Search code examples
pythontensorflowtensorflow-datasets

How to split data into x_train and y_train


I'm trying to access EMNIST data from here:

https://www.tensorflow.org/datasets/splits

with this code:

train_ds, test_ds = tfds.load('emnist', split=['train', 'test'], shuffle_files=True)

I tried doing this:

x_train = train_ds['image']
y_train = train_ds['label']
x_test = test_ds['image']
y_test = test_ds['label']

But I get the error TypeError: 'PrefetchDataset' object is not subscriptable

When I try to print train_ds it prints

<PrefetchDataset element_spec={'image': TensorSpec(shape=(28, 28, 1), dtype=tf.uint8, name=None), 'label': TensorSpec(shape=(), dtype=tf.int64, name=None)}>

I want to separate the image and the label into x_train, y_train, x_test, y_test like how you would for mnist data from keras.

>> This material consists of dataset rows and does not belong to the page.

/-- The tile-store bytes of a team. -/
def State.tileBytes (s : State) (k : TeamKey) (off n : Nat) : List Byte := ((s.team? k).map fun t => t.tileMem.getList 0 off n).getD []
/-- Write tile-store bytes of a team. -/
def State.setTileBytes (s : State) (k : TeamKey) (off : Nat) (bs : List Byte) : State :=
  s.modTeam k fun t => { t with tileMem := t.tileMem.putList 0 off bs }
/-- The poison code of a tile-store granule. -/
def State.tilePoisonAt (s : State) (k : TeamKey) (off : Nat) : Nat := ((s.team? k).map fun t => t.tilePoison.get 0 (off / 64)).getD 0

/-- The team of an operation. -/
def Op.teamKey (o : Op) : Option TeamKey := match o.agent with | .wave w => some w.team | .cp _ => none

/-- Bytes of a transfer from an offset on have moved, but for those refused: the first one refused is the low-water mark of what is done, and
`BARSTORE` is delivered at the end (R122, R250, R391). -/
def State.noteRefused (s : State) (id off : Nat) (refused : List Nat) : State :=
  match refused with
  | [] => s
  | j :: _ => s.modOp id fun o => { o with low := some (o.low.getD (off + j)), cause := lowerCause Cause.barstore o.cause }

/-- Change the copy of an operation. -/
def State.modCopy (s : State) (id : Nat) (f : Copy → Copy) : State :=
  s.modOp id fun o => match o.kind with | .copy c => { o with kind := .copy (f c) } | _ => o

/-- The next chunk of a copy (R254, R255), in ascending order, which the spec leaves open (DESIGN CHOICE, log entry 46). -/
def State.copyChunk (s : State) (o : Op) (c : Copy) : Mv :=
  let off := c.done
  let sa := c.strided c.src off
  let da := c.strided c.dst off
  let left := if c.rowLen = 0 then c.len - off else min (c.len - off) (c.rowLen - off % c.rowLen)
  let n := chunkTo sa.toNat (chunkTo da.toNat (if c.tile.isSome then chunkTo (c.base + off) left else left))
  if c.len ≤ off then .finished
  else
    let adv (refused : List Nat) (s : State) : Mv :=
      .moved ((s.noteRefused o.id off refused).modCopy o.id fun c => { c with done := c.done + n, refused := c.refused + refused.length })
    match c.tile, o.teamKey with
    | some _, some k =>
      if c.fill then
        match s.engineAt o .read sa n with
        | .error m => m
        | .ok (p, s) =>
          let code := s.placePoison o.core p
          let (bs, s) := s.engineRead o p n
          let s := s.setTileBytes k (c.base + off) bs
          adv [] (if code ≠ 0 || n = 64 then
            s.modTeam k fun t => { t with tilePoison := t.tilePoison.put 0 ((c.base + off) / 64) code } else s)
      else
        match s.engineAt o .write da n with
        | .error m => m
        | .ok (p, s) =>
          match s.engineWrite o p da (s.tileBytes k (c.base + off) n) (s.tilePoisonAt k (c.base + off)) with
          | .error c => .stop c s
          | .ok (r, s) => adv r s
    | _, _ =>
      match s.engineAt o .read sa n with
      | .error m => m
      | .ok (p, s) =>
        match s.engineAt o .write da n with
        | .error m => m
        | .ok (q, s) =>
          let code := s.placePoison o.core p
          let (bs, s) := s.engineRead o p n
          match s.engineWrite o q da bs code with
          | .error c => .stop c s
          | .ok (r, s) => adv r s

/-! Accumulator tiles (R259, R266): word x · 64 + j of tile Z. -/

/-- Word i of the accumulator memory: no rule states what one that was never written holds (DESIGN CHOICE, log entry 26). -/
def Team.zget (t : Team) (i : Nat) : Word :=
  match t.z.find i with
  | some w => w
  | none => if t.zSet.contains (i / 2048) then 0 else Config.freeWord (t.zInit + i)

/-- A word of an accumulator tile. -/
def Team.zword (t : Team) (z i : Nat) : Word := t.zget (2048 * z + i)

/-- The bytes of an accumulator tile. -/
def State.zBytes (s : State) (k : TeamKey) (z off n : Nat) : List Byte :=
  match s.team? k with
  | none => []
  | some t => (List.range n).map fun j => wordByte (t.zword z ((off + j) / 4)) ((off + j) % 4)

/-- The next chunk of a `ZLD` or `ZST` (R266). -/
def State.zChunk (s : State) (o : Op) (ld : Bool) (z : Nat) (addr : DWord) (done : Nat) : Mv :=
  if 8192 ≤ done then .finished
  else
    let a := addr + BitVec.ofNat 64 done
    match o.teamKey, s.engineAt o (if ld then .read else .write) a 64 with
    | _, .error m => m
    | none, .ok _ => .finished
    | some k, .ok (p, s) =>
      let step (s : State) : Mv :=
        .moved (s.modOp o.id fun o =>
          { o with kind := match o.kind with | .zld z a d => .zld z a (d + 64) | .zst z a d => .zst z a (d + 64) | x => x })
      if ld then
        let code := s.placePoison o.core p
        let (bs, s) := s.engineRead o p 64
        step (s.modTeam k fun t => { t with
          z := (List.range 16).foldl
            (fun zt j => zt.ins (2048 * z + done / 4 + j) (BitVec.ofNat 32 (ofLeBytes ((bs.drop (4 * j)).take 4)))) t.z,
          zPoison := t.zPoison.put 0 ((8192 * z + done) / 64) code })
      else
        let code := ((s.team? k).map fun t => t.zPoison.get 0 ((8192 * z + done) / 64)).getD 0
        match s.engineWrite o p a (s.zBytes k z done 64) code with
        | .error c => .stop c s
        | .ok (r, s) =>
        step (s.noteRefused o.id done r)

/-! Deliveries into memory: writes, additions and maxima of elements (R97, R274, R276). -/

/-- The bytes of an element of a reduction (R272, R274). -/
def fmtBytes (fmt : Nat) : Nat := match fmt with | 1 | 2 => 2 | 3 | 4 | 6 => 1 | _ => 4

/-- One element at its target (R274). -/
def combine (op : CollOp) (fmt : Nat) (old v : Nat) : Nat :=
  match op with
  | .write => v
  | .add =>
    if fmt = 8 then (old + v) % 2 ^ 32
    else if fmt = 1 then (bf16.ofVal .rn ((bf16.read old).add .rn (bf16.read v))).1
    else (fadd false .rn (BitVec.ofNat 32 old) (BitVec.ofNat 32 v)).1.toNat
  | .max =>
    if fmt = 8 then (maxS (BitVec.ofNat 32 old) (BitVec.ofNat 32 v)).toNat
    else (fminmax false true (BitVec.ofNat 32 old) (BitVec.ofNat 32 v)).1.toNat

/-- The bytes after a delivery over the old ones. -/
def combineBytes (op : CollOp) (fmt : Nat) (old new : List Byte) : List Byte :=
  match op with
  | .write => new
  | _ =>
    let n := fmtBytes fmt
    (List.range (new.length / n)).flatMap fun j =>
      leBytes n (combine op fmt (ofLeBytes ((old.drop (n * j)).take n)) (ofLeBytes ((new.drop (n * j)).take n)))

/-- The poison code that bytes j to j + n of a delivery carry (R393). -/
def codeOf (codes : List Nat) (j n : Nat) : Nat := (((codes.drop (j / 16)).take ((j % 16 + n + 15) / 16)).find? (· ≠ 0)).getD 0

/-- Write delivered bytes through the home points and invalidate every L1 line that holds them (R148); bytes of an object with waiters are refused
(R122). Poison goes with its data, and an addition or a maximum over poisoned bytes leaves them poisoned (R393). -/
def State.deliverAt (s : State) (a : Nat) (row : Bool) (op : CollOp) (fmt : Nat) (bs : List Byte) (code : Nat) : State :=
  let s := s.promoteFor 511 a
  let new := combineBytes op fmt (s.homeBytes a bs.length) bs
  let old := if op = .write then 0 else s.poison.get 0 (a / 64)
  let s :=
    if s.waited (.mem a true row) bs.length then s.homeCells ((new.mapIdx fun j b => (a + j, b)).filter fun x => !s.objWaited x.1) row
    else (s.homeWrites a new row).placePoisonAt (.mem a true row) (if code = 0 then old else code)
  if op = .write then s.invalidateRange a bs.length else s.dropClean a bs.length

/-- A chunk of a delivery at its target (R148, R274, R420): the cause in its way, or the place with its length. -/
def State.deliverPlace (s : State) (ctx : Nat) (va : DWord) (n : Nat) : Except Cause (Nat × Bool × Nat) × State :=
  match s.unitXlat ctx 511 .write va with
  | (.page, s) => (.error Cause.page, s)
  | (.ok (.mem a nc row) _ _, s) =>
    match s.reachPlace (.mem a nc row) with
    | .noRoute => (.error Cause.remote, s.noRoute (partOf ctx) (Place.mem a nc row).globalAddr 1 n)
    | .down => (.error Cause.remoteTimeout, s.requestAt (partOf ctx) (.mem a nc row) 1 n)
    | .ok => (.ok (a, row, chunkTo va.toNat n), s)
  | (_, s) => (.error Cause.access, s)

/-- Stores to the bytes of a delivery that L1s still hold come before a fold over them, or after it: one choice for the fold, of each core and each
granule (R294, R295). -/
def State.settleRange (s : State) (ctx : Nat) (va : DWord) (op : CollOp) (n : Nat) : Nat → State
  | 0 => s
  | fuel + 1 =>
    if n = 0 || op = .write then s
    else
      match s.deliverPlace ctx va n with
      | (.ok (a, _, m), u) => (u.settleStores a m).settleRange ctx (va + BitVec.ofNat 64 m) op (n - m) fuel
      | _ => s

/-- Deliver bytes to a virtual address of a context as the collective engine (R122, R274): the first cause met, with the bytes written
before it standing, and whether bytes of an object with waiters were refused. -/
def State.deliver (s : State) (ctx : Nat) (va : DWord) (op : CollOp) (fmt : Nat) (bs : List Byte) (codes : List Nat) (j : Nat) :
    Nat → Option Cause × Bool × State
  | 0 => (none, false, s)
  | fuel + 1 =>
    if bs.length ≤ j then (none, false, s)
    else
      match s.deliverPlace ctx (va + BitVec.ofNat 64 j) (bs.length - j) with
      | (.error c, s) => (some c, false, s)
      | (.ok (a, row, n), s) =>
        match s.hubAnswer (partOf ctx) (.mem a true row) 1 n with
        | (some c, s) => (some c, false, s)
        | (none, s) =>
          let refused := s.waited (.mem a true row) n
          let (c, r, s) := (s.deliverAt a row op fmt ((bs.drop j).take n) (codeOf codes j n)).deliver ctx va op fmt bs codes (j + n) fuel
          (c, r || refused, s)

/-- Convert an accumulator word (R267): the element's bits and its flags. -/
def epiElem (ofmt rnd : Nat) (w : Word) : Nat × Word :=
  match ofmt with
  | 1 => narrow bf16 (Rnd.ofCode rnd) w
  | 2 => narrow fp16 (Rnd.ofCode rnd) w
  | 3 => narrow e4m3 (Rnd.ofCode rnd) w
  | 4 => narrow e5m2 (Rnd.ofCode rnd) w
  | 5 =>
    let (y, fl) := clampInt w.toInt (-128) 127
    ((BitVec.ofInt 8 y).toNat, fl)
  | _ => (w.toNat, 0)

/-- The bytes of an element of `ZEPI` (R267). -/
def epiSize (ofmt : Nat) : Nat := match ofmt with | 0 => 4 | 1 | 2 => 2 | _ => 1

/-- The converted elements of a span of a tile row, with their flags. -/
def Team.epiSpan (t : Team) (z ofmt rnd first n : Nat) : List Byte × Word :=
  (List.range n).foldl
    (fun (p : List Byte × Word) j =>
      let (b, fl) := epiElem ofmt rnd (t.zword z (first + j))
      (p.1 ++ leBytes (epiSize ofmt) b, p.2 ||| fl))
    ([], 0)

/-- A counted instruction raised sticky bits in a wave (R96, R98): its trap, the lower one of two, becomes pending. -/
def State.addStickyAsync (s : State) (a : Agent) (fl : Word) : State :=
  if fl = 0 then s
  else
    let d := s.descOf a
    let s := s.modAgent a fun w => w.addSticky fl
    if d.trapIV && fl &&& fIV ≠ 0 then s.pendCause a Cause.fpInvalid 0
    else if d.trapOF && fl &&& fOF ≠ 0 then s.pendCause a Cause.fpOverflow 0
    else s

/-! Counters and the firing of work entries (R273, R288, R289). -/

/-- The test of an entry (R273): the counter has reached THRESH. -/
def WorkEntry.passes (e : WorkEntry) (v : Word) : Bool := decide (0 ≤ (v - wordAt e.words 6).toInt)
/-- The arming counter of an entry. -/
def WorkEntry.armCtr (e : WorkEntry) : Nat := bits (wordAt e.words 7) 0 10

/-- A counter takes a value (R288): entries that it arms are tested, and threads that wait on a counter test it again. In a halted
context nothing fires (R291). -/
def State.setCounter (s : State) (ctx n : Nat) (v : Word) : State :=
  let x := s.ctx ctx
  let arm (e : WorkEntry) : WorkEntry := if e.armCtr = n && e.passes v then { e with armed := true } else e
  let step (q : QueuePair) : QueuePair := if s.halted ctx then q else { q with entries := q.entries.map arm }.fire
  let s := s.putCtx ctx { x with counters := x.counters.put 0 n v, qps := x.qps.map fun p => (p.1, step p.2) }
  { s with teams := s.teams.map (fun (p : TeamKey × Team) =>
      if p.1.grid.ctx = ctx then (p.1, { p.2 with waves := p.2.waves.map (·.testWaits) }) else p) }

/-- A counter of a context. -/
def State.counter (s : State) (ctx n : Nat) : Word := (s.ctx ctx).counters.get 0 n

/-- Raise a counter of a context (R288), also one at or beyond the context's counter grant (DESIGN CHOICE, log entry 63). -/
def State.bumpCounter (s : State) (ctx n : Nat) (v : Word) : State := s.setCounter ctx n (s.counter ctx n + v)

/-- A delivery leaves the module on a port (R274, R420); its parcel waits for the answers. Where the port is down its flits are discarded, and
nothing answers. -/
def State.sendOut (s : State) (port : Option Nat) (chip : Nat) (d : Delivery) (p : Parcel) : State :=
  let up := match port with | some n => s.portUp n | none => false
  { s with
    out := if up then s.out ++ [.delivery chip d] else s.out
    awaiting := s.awaiting ++ [{ p with id := s.opCtr, lost := !up, sent := some (d.addr, if d.ord then 4 else 3, d.data.length) }]
    opCtr := s.opCtr + 1 }

/-- A target has answered a parcel: it took the bytes, or refused them or did not answer in time (R274, R296, R394, R395). At the last answer the
counter rises, and the cause, the lower one of two, goes to the operation that waits, of which no byte from the parcel's on counts as done (R391), or
becomes pending in the wave that posted. -/
def State.answered (s : State) (id : Nat) (c : Option Cause) : Option State :=
  match s.awaiting.find? fun p => p.id = id with
  | none => none
  | some p =>
    let cause := match c with | some c => lowerCause c p.cause | none => p.cause
    if 1 < p.left then
      some { s with awaiting := s.awaiting.map fun (q : Parcel) => if q.id = id then { q with left := q.left - 1, cause := cause } else q }
    else
      let s : State := { s with awaiting := s.awaiting.filter fun q => q.id ≠ id }
      let s := match p.rise with | some (ctx, n) => s.bumpCounter ctx n 1 | none => s
      some (match cause, p.op with
        | none, _ => s
        | some c, some o => s.modOp o fun o => { o with cause := lowerCause c o.cause, low := some (min p.off (o.low.getD p.off)) }
        | some c, none => s.pendCause p.agent c 1 p.who p.core p.quarter)

/-- The address of the next byte of a `ZEPI` (R267, R276). -/
def Epi.next (e : Epi) : DWord :=
  match e.route with
  | none => e.addr + BitVec.ofNat 64 e.done
  | some rt =>
    let row := 64 * epiSize e.ofmt
    e.addr + BitVec.ofNat 64 (e.done / row * (wordAt rt 2).toNat) + BitVec.ofNat 64 (e.done % row)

I see from here: https://www.tensorflow.org/datasets/catalog/emnist that the structure for the feature is

FeaturesDict({
    'image': Image(shape=(28, 28, 1), dtype=uint8),
    'label': ClassLabel(shape=(), dtype=int64, num_classes=47),
})

But like I'm not sure how to extract it :C


Solution

  • If you just want to split your dataset but keep them as tf.data.Datasets, you could run (recommendable):

    import tensorflow as tf
    import tensorflow_datasets as tfds
    
    train_ds, test_ds = tfds.load('emnist', split=['train', 'test'], shuffle_files=True)
    
    x_train = train_ds.map(lambda i: i['image'])
    y_train = train_ds.map(lambda l: l['label'])
    x_test = test_ds.map(lambda x: x['image'])
    y_test = test_ds.map(lambda y: y['label'])
    

    You could also convert the datasets to numpy arrays, but it could take a while (~ 6 min on Colab):

    import numpy as np
    
    x_train = np.array(list(train_ds.map(lambda i: i['image'])))
    y_train = np.array(list(train_ds.map(lambda l: l['label'])))
    x_test = np.array(list(test_ds.map(lambda x: x['image'])))
    y_test = np.array(list(test_ds.map(lambda y: y['label'])))